Выбрать главу

Вот — законченный эгоцентрик, сознающий «равенство Бога и личности».

Искусство становится для него средством творить безсмертие:

«Сейчас как никогда ему было ясно, что искусство всегда, не переставая, занято двумя вещами. Оно неотступно размышляет о смерти и неотступно творит этим жизнь. Большое, истинное искусство, то, которое называется Откровением Иоанна, и то, которое его дописывает» (3,91–92).

Понимания Откровения как обещания безсмертия мы уже касались. А вот сознавание искусства как продолжения Божьего Откровения — это и есть то «новое христианское» понимание художественного творчества, которое Веденяпин (Пастернак) вывел из своего переосмысления Евангелия. Всё тот же ведь это антропоцентризм.

Судьба Юрия Живаго естественно накладывается на ту систему понятий, что сплетена узорами композиции романа. То же можно сказать и о судьбе Лары, этой «без старания красивой женщины» (3,487).

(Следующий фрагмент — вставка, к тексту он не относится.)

-- ==== Sys2Proof/Laws/Step.lean ====
section
/-! SUPPORT. What an instruction, a Step and a step can do, said once (spec/10_state.md R15 to R27,
spec/30_encoding.md R60, spec/60_exceptions.md R110, R116). -/

namespace Sys2Proof.Machine

/-- The fields no instruction writes unless it raises a fault: the latch and the driver's own state always,
`halted` and `fault` unless it raises, which is one of the three execution faults (60_exceptions.md R110, R113). -/
theorem exec_keeps (i : Instr) (s t : State) (h : exec i s = .next t) :
    (∃ k, k ≠ .invalidOpcode ∧ k ≠ .fetchOutOfRange ∧ t = s.raise k (some (encode i))) ∨
      (t.K = s.K ∧ t.halted = s.halted ∧ t.fault = s.fault ∧ t.redrawOut = s.redrawOut ∧
        t.left = s.left ∧ t.ticks = s.ticks) := by
  cases i
  case ret =>
    simp only [exec, execRet] at h
    split at h
    · injection h with h; exact .inl ⟨_, by decide, by decide, h.symm⟩
    · split at h
      · cases h
      · injection h with h; subst h; exact .inr ⟨rfl, rfl, rfl, rfl, rfl, rfl⟩
  case call nnn =>
    simp only [exec, execCall] at h
    split at h
    · injection h with h; exact .inl ⟨_, by decide, by decide, h.symm⟩
    · split at h
      · cases h
      · injection h with h; subst h; exact .inr ⟨rfl, rfl, rfl, rfl, rfl, rfl⟩
  case skp x =>
    simp only [exec, execSkp] at h
    split at h
    · injection h with h; exact .inl ⟨_, by decide, by decide, h.symm⟩
    · injection h with h; subst h; exact .inr ⟨rfl, rfl, rfl, rfl, rfl, rfl⟩
  case sknp x =>
    simp only [exec, execSknp] at h
    split at h
    · injection h with h; exact .inl ⟨_, by decide, by decide, h.symm⟩
    · injection h with h; subst h; exact .inr ⟨rfl, rfl, rfl, rfl, rfl, rfl⟩
  all_goals
    injection h with h
    subst h
    exact .inr ⟨rfl, rfl, rfl, rfl, rfl, rfl⟩

/-- What a Step that answers a next state did: raised FetchOutOfRange, raised InvalidOpcode, or ran the
instruction its word decodes to (30_encoding.md R60). -/
theorem coreStep_cases {s t : State} (h : coreStep s = .next t) :
    (fetchInRange s.pc = false ∧ t = s.clearResults.raise .fetchOutOfRange none) ∨
    (fetchInRange s.pc = true ∧ (∃ why, decode s.fetchWord = .illegal why) ∧
      t = s.clearResults.raise .invalidOpcode (some s.fetchWord)) ∨
    (fetchInRange s.pc = true ∧ ∃ i, decode s.fetchWord = .instr i ∧ exec i s.clearResults = .next t) := by
  unfold coreStep at h
  split at h
  · rename_i hf
    split at h
    · rename_i i hd
      exact .inr (.inr ⟨hf, i, hd, h⟩)
    · rename_i why hd
      injection h with h
      exact .inr (.inl ⟨hf, ⟨why, hd⟩, h.symm⟩)
  · rename_i hf
    injection h with h
    exact .inl ⟨by simpa using hf, h.symm⟩

/-- What a step that answers a next state did: nothing but the `redraw_out` of a halted Tick, or one Step
between the start and the end actions of its Tick (60_exceptions.md R116, R118). -/
theorem step_cases {s t : State} (h : step s = .next t) :
    (s.halted = true ∧ t = s.haltedTick) ∨
      (s.halted = false ∧ ∃ u, coreStep s.beginTick = .next u ∧ t = u.endStep) := by
  unfold step at h
  split at h
  · rename_i hh
    injection h with h
    exact .inl ⟨hh, h.symm⟩
  · rename_i hh
    unfold afterStep at h
    split at h
    · rename_i u hu
      injection h with h
      exact .inr ⟨by simpa using hh, u, hu, h.symm⟩
    · cases h
    · cases h

/-- A Step either halts the block with a record of the `pc` it started at, or leaves `halted` and `fault`
as they were; it never writes the latch or the driver's own state. -/
theorem coreStep_keeps {s t : State} (h : coreStep s = .next t) :
    (∃ k w, t = s.clearResults.raise k w) ∨
      (t.K = s.K ∧ t.halted = s.halted ∧ t.fault = s.fault ∧ t.redrawOut = s.redrawOut ∧
        t.left = s.left ∧ t.ticks = s.ticks) := by
  obtain ⟨-, h⟩ | ⟨-, -, h⟩ | ⟨-, i, -, h⟩ := coreStep_cases h
  · exact .inl ⟨_, _, h⟩
  · exact .inl ⟨_, _, h⟩
  · obtain ⟨k, -, -, h⟩ | h := exec_keeps i s.clearResults t h
    · exact .inl ⟨k, _, h⟩
    · exact .inr h

/-- In the halted state a step changes nothing but `redrawOut`. -/
theorem step_halted {s : State} (h : s.halted = true) : step s = .next s.haltedTick := by
  simp [step, h]

/-- Outside the halted state a step is one Step between the actions of its Tick. -/
theorem step_running {s : State} (h : s.halted = false) : step s = afterStep (coreStep s.beginTick) := by
  simp [step, h]

/-- A run of one step more, when its first step answers a next state. -/
theorem run_succ_next {s t : State} (k : Nat) (h : step s = .next t) :
    Host.Core.run core (k + 1) s = Host.Core.run core k t := by
  have h' : core.step s = .next t := h
  simp only [Host.Core.run]
  rw [h']

/-- Two states with the same step have the same run of one step or more. -/
theorem run_succ_congr {s t : State} (k : Nat) (h : step s = step t) :
    Host.Core.run core (k + 1) s = Host.Core.run core (k + 1) t := by
  have h' : core.step s = core.step t := h
  simp only [Host.Core.run]
  rw [h']

/-- A run of no step. -/
theorem run_zero (s : State) : Host.Core.run core 0 s = .next s := rfl

end Sys2Proof.Machine
end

Она чужда Церкви, но чутка к «слову Божию о жизни» (3,51). Для Юрия Лара есть олицетворение жизни, радости жизни, безсмертия:

«А чем является она для него, как он только что выразился? О, на этот вопрос ответ всегда готов у него.

Вот весенний вечер на дворе. Воздух весь размечен звуками. Голоса играющих детей разбросаны в местах разной дальности, как бы в знак того, что пространство всё насквозь живое. И эта даль — Россия, его несравненная, за морями нашумевшая, знаменитая родительница, мученица, упрямица, сумасбродка, шалая, боготворимая, с вечно величественными и гибельными выходками, которых никогда нельзя предвидеть! О, как сладко существовать! Как сладко жить на свете и любить жизнь! О, как всегда тянет сказать спасибо самой жизни, самому существованию, сказать это им самим в лицо!

Вот это и есть Лара. С ними нельзя разговаривать, а она их представительница, их выражение, дар слуха и слова, дарованный безгласным началам существования» (3,385–386).

И то главное, что соединяет их обоих, — свобода, влекущая человека к безсмертию. Лара ощущает это даже у гроба возлюбленного:

«Веяние свободы и беззаботности, всегда исходившее от него, и сейчас охватило её» (3,492).

Пастернак дал своё понимание идеала эвдемонической культуры, свою «формулу счастья». Свобода и безсмертие, сопряжённые в романе с этим идеалом, совершенно иначе осмысляются в культуре сотериологической, но можно ли требовать того от художника, тяготеющего к секулярности, а если и к религиозности, то нецерковной? Православный читатель должен лишь учитывать те рамки, в которых пребывает система ценностей, отображённая в романе. Свобода и безсмертие в безсознательном и сознательном ощущении героев романа — суть свобода и безсмертие вне Бога.

Поэтому так двойственно противоречив сам жизненный путь заглавного персонажа. Собственно, на этом пути Юрий Живаго совершает ряд измен себе, своему назначению, впадая под конец в пассивное уныние. И это усиливает то трагическое звучание его судьбы, которое особенно оттенено гениальными стихами доктора.

Его свобода и его безсмертие оказались запечатлёнными в той книге стихов Юрия, которая в завершающих строках романа наполняет Гордона и Дудорова ощущением счастья жизни:

«Состарившимся друзьям у окна казалось, что эта свобода души пришла, что именно в этот вечер будущее расположилось ощутимо внизу на улицах, что сами они вступили в это будущее и отныне в нём находятся. Счастливое, умилённое спокойствие за этот святой город и за всю землю, за доживших до этого вечера участников этой истории и их детей проникало их и охватывало неслышною музыкой счастья, разлившейся далеко кругом. И книжка в их руках как бы знала всё это и давала их чувствам поддержку и подтверждение» (3,510).

Так завершается прозаический текст романа. Затем как отдельная часть его идут двадцать пять стихотворений, подаренных автором своему герою.

Подаренных — и поэтому по этим стихам мы должны судить прежде о Юрии Живаго как о личности, и только во вторую очередь о его авторе. (Точно так же, как строки «Куда, куда вы удалились…» дают представление о характере Ленского, но не самого Пушкина: о Пушкине же судим по его отношению к Ленскому и его стихам.) Такова условность литературы.